Singapore-SINGAPORE (Reuters) - Oil was steady on Friday, having erased gains for the week, on speculation the U.S. jobs market may have emerged from a soft patch, putting into question the urgency of further monetary stimulus.

U.S. crude for November shed 3 cents to $81.64 at 0636 GMT (2:36 a.m. EDT), rebounding from a drop of as much as 0.7 percent to $81.15 as the dollar erased gains. Oil fell 1.9 percent on Thursday, when it touched $84.43, the highest since May 4. The front-month contract is little changed from last week’s close.

ICE Brent for November added 8 cents to $83.51.

“The dollar is the key short-term factor and the reinstatement of the linkage with the dollar will stay for a while yet,” JP Morgan oil analysts led by Lawrence Eagles said, referring to the inverse relation between the U.S. currency and oil, which becomes dearer to most as the greenback strengthens.

New U.S. claims for jobless benefits hit a near three-month low last week, a report showed on Thursday, suggesting some let up in labor market distress ahead of a monthly report due later on Friday that is expected to show non-farm payrolls were unchanged in September.

U.S. non-farm payrolls data is due at 1230 GMT on Friday.

There is a risk that employment declined after an independent report on Wednesday showed private employers unexpectedly cut jobs by 39,000 in September.

Investors have this week braced for the Federal Reserve to start pumping more money into the U.S. economy next month to boost growth, after the Bank of Japan on Tuesday surprised markets with an interest rate cut.

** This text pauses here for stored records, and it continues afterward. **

-- ==== Sys2Proof/Machine/RegTable.lean ====
section
/-! DEFINITION. The register window: the die kinds, the blocks and where they lie (spec/00_scope.md R6, R7), the access and class codes (R12, R16, R17), and every register of the spec's register tables with its fields, as data. -/

namespace Sys2Proof.Machine

/-- The three kinds of logic die (R6). -/
inductive DieKind where
  | hub | compute | port
  deriving DecidableEq, Repr

/-- The register blocks of R7. -/
inductive Block where
  | DCTL | SPINE | HOME | MEMC | SKM | EVR | RAS | PWR | CLK | SEC | CFG | PMP | MTRX | XTL | SLINK | LATH | PERF | RING | DCACHE | CORE | PORT
  deriving DecidableEq, Repr

/-- The access codes of R12. -/
inductive Access where
  | RW | RO | WO | W1C | W1S | RWS | RWL
  deriving DecidableEq, Repr

/-- The class codes of R16; `none` is the dash of a field that software cannot write. -/
inductive FClass where
  | L | G | S | none
  deriving DecidableEq, Repr

/-- The entries of the Reset column (R17). -/
inductive FReset where
  | val (n : Nat)
  | img
  | fuse
  deriving DecidableEq, Repr

/-- One field of a register: its bits, access code, class and reset entry. -/
structure Fld where
  hi : Nat
  lo : Nat
  acc : Access
  cls : FClass
  rst : FReset
  deriving DecidableEq, Repr

/-- The offset of a block in the register window of a die of a kind, and its instances (R7). -/
def Block.place : Block → DieKind → Option (Nat × Nat)
  | .DCTL, .hub => some (0x00000000, 1)
  | .SPINE, .hub => some (0x01000000, 1)
  | .HOME, .hub => some (0x02000000, 32)
  | .MEMC, .hub => some (0x04000000, 24)
  | .SKM, .hub => some (0x06000000, 24)
  | .EVR, .hub => some (0x08000000, 1)
  | .RAS, .hub => some (0x09000000, 1)
  | .PWR, .hub => some (0x0A000000, 1)
  | .CLK, .hub => some (0x0B000000, 1)
  | .SEC, .hub => some (0x0C000000, 1)
  | .CFG, .hub => some (0x0D000000, 1)
  | .PMP, .hub => some (0x0E000000, 1)
  | .MTRX, .hub => some (0x0F000000, 1)
  | .XTL, .hub => some (0x10000000, 1)
  | .SLINK, .hub => some (0x11000000, 1)
  | .LATH, .hub => some (0x12000000, 1)
  | .PERF, .hub => some (0x13000000, 1)
  | .DCTL, .compute => some (0x00000000, 1)
  | .RING, .compute => some (0x01000000, 1)
  | .DCACHE, .compute => some (0x02000000, 1)
  | .CORE, .compute => some (0x03000000, 34)
  | .PWR, .compute => some (0x06000000, 1)
  | .CLK, .compute => some (0x07000000, 1)
  | .RAS, .compute => some (0x08000000, 1)
  | .SLINK, .compute => some (0x09000000, 1)
  | .PERF, .compute => some (0x0A000000, 1)
  | .LATH, .compute => some (0x0B000000, 1)
  | .DCTL, .port => some (0x00000000, 1)
  | .PORT, .port => some (0x01000000, 16)
  | .SKM, .port => some (0x03000000, 8)
  | .XTL, .port => some (0x04000000, 1)
  | .PWR, .port => some (0x05000000, 1)
  | .CLK, .port => some (0x06000000, 1)
  | .RAS, .port => some (0x07000000, 1)
  | .SLINK, .port => some (0x08000000, 1)
  | .LATH, .port => some (0x09000000, 1)
  | _, _ => none

/-- The registers of the register tables of the spec. A register that the spec replicates inside one block is one name with an index. -/
inductive RegName where
  | DCTL_IDENT
  | CORE_STATUS
  | CORE_CACHE_CTL
  | DCACHE_CTL
  | CORE_SPEC_CTL
  | CORE_PF_CTL
  | CORE_WAITCTL
  | CORE_WAKEPC
  | CORE_SECACT
  | CORE_PMSEL
  | CORE_PMC
  | DCTL_LCMAP
  | DCTL_MIGRATE
  | PERF_SEL
  | PERF_CNT
  | XTL_AST
  | XTL_SAST
  | XTL_DEVT
  | XTL_FAULT0_ADDR
  | XTL_FAULT0_INFO
  | XTL_FAULT1_ADDR
  | XTL_FAULT1_INFO
  | XTL_FAULTSTAT
  | PORT_DEVTMO
  | HOME_DIRCTL
  | HOME_TMO
  | HOME_RTBASE
  | HOME_FENCE0
  | HOME_FENCE1
  | HOME_ERR0_ADDR
  | HOME_ERR0_INFO
  | HOME_ERR1_ADDR
  | HOME_ERR1_INFO
  | HOME_ERRSTAT
  | HOME_RCWAY
  | HOME_HOTCTL
  | HOME_HOTSNAP
  | HOME_ISET_A
  | HOME_ISET_B
  | HOME_RNGOWN
  | HOME_RNGSEC
  | MEMC_ERR0_ADDR
  | MEMC_ERR0_INFO
  | MEMC_ERR1_ADDR
  | MEMC_ERR1_INFO
  | MEMC_ERRSTAT
  | MEMC_SCRUB
  | MEMC_DEVFAIL
  | MEMC_SPARE
  | MEMC_RECAL
  | SKM_QBASE
  | SKM_QCTL
  | SKM_QTAIL
  | SKM_QHEAD
  | SKM_STATUS
  | SKM_ELCPWR
  | SKM_SPPWR
  | SKM_RSTAT
  | SKM_DBGCTL
  | SKM_BPADDR
  | SKM_PFAULT
  | SKM_UCODE
  | SKM_RGN_FIRST
  | SKM_RGN_CORE
  | SKM_RGN_HOST
  | RING_ARB
  | SPINE_ARB
  | DCTL_EPOCH
  | DCTL_RSPTMO
  | DCTL_FW
  | DCTL_UPD_CMD
  | DCTL_UPD_ADDR
  | SLINK_CTL
  | SLINK_STAT
  | SLINK_RMAP
  | SLINK_CTL_HP
  | SLINK_STAT_HP
  | SLINK_RMAP_HP
  | SLINK_DISC
  | LATH_PORT
  | LATH_PORT_HUB
  | CFG_CTL
  | CFG_STAT
  | CFG_CONFIRM
  | CFG_WINDOW
  | CFG_APPLY
  | CFG_LOADADDR
  | CFG_ACTSEQ
  | CFG_PREVSEQ
  | CFG_HIGHSEQ
  | CFG_REJ0_ADDR
  | CFG_REJ0_INFO
  | CFG_REJ1_ADDR
  | CFG_REJ1_INFO
  | CFG_REJSTAT
  | PWR_DOM
  | PWR_WAKE_LAST
  | PWR_WAKE_HIST
  | PWR_AOTIME
  | PWR_AOTIMER
  | PWR_REF0
  | PWR_REF1
  | PWR_REFSTAT
  | PWR_THERM
  | PWR_TCAL
  | PWR_PKGLIM
  | PWR_EDGEREL
  | CLK_CLUSTER
  | SEC_SWCTL
  | SEC_GREC
  | SEC_SENG
  | SEC_RNGCMD
  | SEC_BOOTSTAT
  | SEC_KEYSTAT
  | SEC_KEYREV
  | SEC_FLOOR
  | SEC_FLASHCMD
  | SEC_FLASHADDR
  | SEC_MEXT
  | SEC_MREG
  | MTRX_STAT
  | MTRX_RING
  | MTRX_RPTR
  | MTRX_CMD
  | EVR_SRC
  | EVR_CTL
  | EVR_VTBASE
  | EVR_SVTBASE
  | EVR_RPTBASE
  | EVR_ONLINE
  | RAS_ERR0_ADDR
  | RAS_ERR0_INFO
  | RAS_ERR0_MISC0
  | RAS_ERR0_MISC1
  | RAS_ERR1_ADDR
  | RAS_ERR1_INFO
  | RAS_ERR1_MISC0
  | RAS_ERR1_MISC1
  | RAS_ERRSTAT
  | RAS_CTL
  | PMP_IDENT
  | PMP_REQ
  | PMP_RSP
  | PMP_NOTE
  | PMP_WAKE
  | PMP_STATE
  deriving DecidableEq, Repr

/-- Where a register lies: its block, the die kinds that have it, its offset, two strides with their counts (index = i1 * c2 + i2), and whether all instances of the block hold one value (a write in any HOME block acts on all 32 slices). -/
structure RegDesc where
  block : Block
  dies : List DieKind
  off : Nat
  s1 : Nat
  c1 : Nat
  s2 : Nat
  c2 : Nat
  shared : Bool
  fields : List Fld
  deriving DecidableEq, Repr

“Spot oil prices are likely to continue to rise through the start of winter,” according to JP Morgan.

Expectations for an expansionary monetary policy have driven the euro up 6 percent since August and also pushed the greenback to a record low against the Swiss franc and a 15-year low against the yen. The dollar weakened 0.2 percent against a basket of currencies on Friday. .DXY

Japan indicated on Friday that it would continue to intervene in foreign exchange markets when deemed necessary, on the eve of a Group of Seven meeting where tensions over competitive currency devaluation will be at the top of the agenda.

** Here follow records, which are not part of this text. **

-- ==== Sys2Proof/Machine/State.lean ====
section
/-! DEFINITION. The state of the package as plain data, the queue of commands that wait, the state after reset, and the reasons a step can stop. -/

namespace Sys2Proof.Machine

/-- The agents that the directory and the fabric name (R259, R431): a die with a physical core, a skim engine, a port agent, and the hub's own units (job steering, translation units). -/
inductive Agent where
  | core (die pcore : Nat)
  | eng (n : Nat)
  | port (n : Nat)
  | hub
  deriving DecidableEq, Repr

/-- The messages between agents, homes, ports and threads (R434). -/
inductive MsgOp where
  | RDS | RDO | UPG | OWN | RDC | RDP | STN | WRF | WRP | CMT
  | REGRD | REGWR | POSTWR | EVMSG
  | WB | EVC | EVF
  | RCS | RCI | RCC | INV | PRB | FAP
  | ACK | ACKF | RCD
  | GNTE | GNTS | GNTF | GNTO | DATA | RDY | DONE | WBA | DFR | REF
  | REGCPL | POSTACK | CREDIT | TREQ | TGNT | EPOCH | OPEN | ASLEEP | STALE | FERR
  deriving DecidableEq, Repr

/-- One network that a packet crosses on its way (R425): a ring of a compute die from a stop to a stop, in ascending or descending order (R426); the crossbar of a port die; a scrim link, toward the hub or from it; a ring of the spine from a node to a node (R428, R429). -/
inductive Leg where
  | ring (die src dst : Nat) (asc : Bool)
  | crossbar (die src dst : Nat)
  | link (die : Nat) (toHub : Bool)
  | spine (ring entry exit : Nat) (asc : Bool)
  deriving DecidableEq, Repr

/-- A message sent and not yet arrived: its opcode, its address (a line for coherence messages), the agent it is from or for, and its partition and world. -/
structure Msg where
  op : MsgOp
  addr : Nat
  agent : Agent
  part : Nat := 0
  world : Bool := false
  info : Nat := 0
  /-- The data and the byte mask that the message carries. -/
  data : Nat := 0
  mask : Nat := 0
  /-- The requester's response slot, or the home's transaction slot (R433). -/
  txid : Nat := 0
  /-- The slot reserved at the destination; 0xFF means none (R438). -/
  token : Nat := 0xFF
  /-- The role epoch of the destination die as the sender knew it (R452). -/
  epoch : Nat := 0
  /-- The networks that it crosses (R425 to R430). -/
  legs : List Leg := []
  deriving DecidableEq, Repr

/-- A raise of an event source on its way to the router (R608). -/
structure Raise where
  source : Nat
  part : Nat := 0
  sev : Nat := 0
  code : Nat := 0
  thread : Option Nat := none
  /-- The vector raised in place of the source's own (R370). -/
  vec : Option Nat := none
  /-- What the event names besides: a GiB (R314), a partition (R533). -/
  info : Nat := 0
  deriving DecidableEq, Repr

/-- A shadow bank of a thread: g1 to g8 and the record (R143), with the owner and the below link of R146. -/
structure Bank where
  g : List (Nat × W64) := []
  tpc : W64 := 0
  tcause : W64 := 0
  tval : W64 := 0
  tstat : W64 := 0
  tprog : W64 := 0
  /-- Stack code of the level whose trap wrote the record (R127, R135). -/
  owner : BitVec 3 := 0
  /-- Stack code of the stack that holds the frame beneath, 0 if none (R146). -/
  below : BitVec 3 := 0
  /-- The trap found the thread at a vector whose first instruction had not been fetched (R141). -/
  atVec : Bool := false
  deriving DecidableEq, Repr

/-- What a thread is doing (R18, R75, R161, R523, R525). -/
inductive RunState where
  | inReset | running | waiting (depth : BitVec 2) | migrating | checkStopped | offline
  deriving DecidableEq, Repr

/-- A reservation (R236). -/
structure Resv where
  line : Nat
  addr : Nat
  size : Nat
  deriving DecidableEq, Repr

/-- An event in a slot of a thread, or a vector pending in the router: the fields of R616 and the target level as a stack code (R138, R615). -/
structure Event where
  vector : Nat
  level : BitVec 3
  source : Nat := 0x3FF
  sev : Nat := 0
  code : Nat := 0
  count : Nat := 1
  msg : Bool := false
  fbk : Bool := false
  /-- The instance (partition) of the router that holds it. -/
  inst : Nat := 0
  deriving DecidableEq, Repr

/-- A held asynchronous machine check: its class and TVAL (R157, R682). -/
structure McRec where
  detail : Nat
  tval : W64
  deriving DecidableEq, Repr

/-- An open activation (R547, R554, R555). -/
structure Act where
  depth : Nat
  recAddr : Nat
  /-- LOWM (R555): frames of depths at or below the activation's spilled to M's stack since the GATE, less those refilled. -/
  lowm : Int
  started : Nat
  /-- Core cycles since the GATE, which the gap marker of the trace reports (R558). -/
  cycles : Nat := 0
  /-- Stack code of the stack that the bank at the activation's depth was spilled to, 0 while it is resident (R555). -/
  dStk : BitVec 3 := 0
  /-- The watchdog event of this activation has been raised and not withdrawn. -/
  wdRaised : Bool := false
  deriving DecidableEq, Repr

/-- A part of an access that lies in one line: its addresses, its length, and its memory type. -/
structure MemPart where
  va : W64
  pa : Nat
  len : Nat
  mt : Nat
  deriving DecidableEq, Repr

/-- One access of a device instruction: its physical and virtual address, a store's data or a load's lane number, and whether it is a D-P store, which a posted acknowledgement completes. -/
structure DevAcc where
  pa : Nat
  va : W64
  val : Nat
  posted : Bool
  /-- The parts of a lane of N-WB or N-NC memory (R230). -/
  parts : List MemPart := []
  deriving DecidableEq, Repr

/-- A device access that a thread waits for (R228 to R230): the accesses still to complete, the current one first. -/
structure DevWait where
  acc : List DevAcc
  size : Nat
  write : Bool
  /-- Bytes of the instruction, which retires at the last completion. -/
  len : Nat
  /-- A scalar load's register, and whether it sign-extends. -/
  dest : Option (Nat × Bool) := none
  /-- A VLD's register and Z, with the lanes collected. -/
  vd : Option (Nat × Bool) := none
  got : List (Nat × Nat) := []
  /-- The fault of the lane after the last that is performed (R230): code, DETAIL, TVAL, and what a partition-stage fault writes. -/
  stop : Option (Nat × Nat × W64 × Option (W64 × Nat)) := none
  deriving DecidableEq, Repr

/-- A TLB entry (R191): the tags, the page, the attributes and the leaf's D. -/
structure TlbEnt where
  regime : BitVec 2
  /-- Stage 1 translated (R163). -/
  s1 : Bool
  world : Bool
  asid : Option Nat
  vmid : Option Nat
  part : Nat
  va : Nat
  size : Nat
  pa : Nat
  r : Bool
  w : Bool
  x : Bool
  u : Bool
  mt : BitVec 3
  dirty : Bool
  gw : Bool
  /-- The port of a device, in the TLB of a port translation unit (R210). -/
  port : Option Nat := none
  deriving DecidableEq, Repr

/-- A context entry that a translation unit holds (R203): its die, the partition and world, the ASID, and the words of the table entry. -/
structure CtxEnt where
  die : Nat
  part : Nat
  world : Bool
  ix : Nat
  w0 : W64
  w1 : W64
  w2 : W64
  deriving DecidableEq, Repr

/-- A walk-cache entry (R190): the stage, the tags, the entry's address and its value. -/
structure WalkEnt where
  stage2 : Bool
  regime : BitVec 2
  vmid : Option Nat
  pa : Nat
  val : W64
  deriving DecidableEq, Repr

/-- The sort of a control transfer, by the structure of the predictor that it trains (R70). -/
inductive BranchKind where
  | cond | direct | indirect
  deriving DecidableEq, Repr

The Organization of the Petroleum Countries (OPEC) meets in Vienna next week for the first time in seven months, during which prices have mostly stayed within the $70-$80 range the group favors, despite persistent oversupply especially in top oil consumer the United States.

Robust prices might induce OPEC to pump more, helping to calm a rising market and limit damage to a fragile economy, but it is unlikely to agree a formal change in output.

“An important question to be asked is whether inventories will tighten markedly as OPEC adopts policies to reduce the stock overhang, or whether prices will move higher to choke off demand and create inventory in the process,” JP Morgan said.

Workers at a French refinery joined a strike at a key oil port for only for a few hours on Thursday and said they would resume protests next week as part of a nationwide day of wrath over pension reforms.

Investors took profits on Asian equities and gold while also buying back some U.S. dollars on Friday, squaring up before the latest U.S. employment report and potentially contentious international meetings about currencies.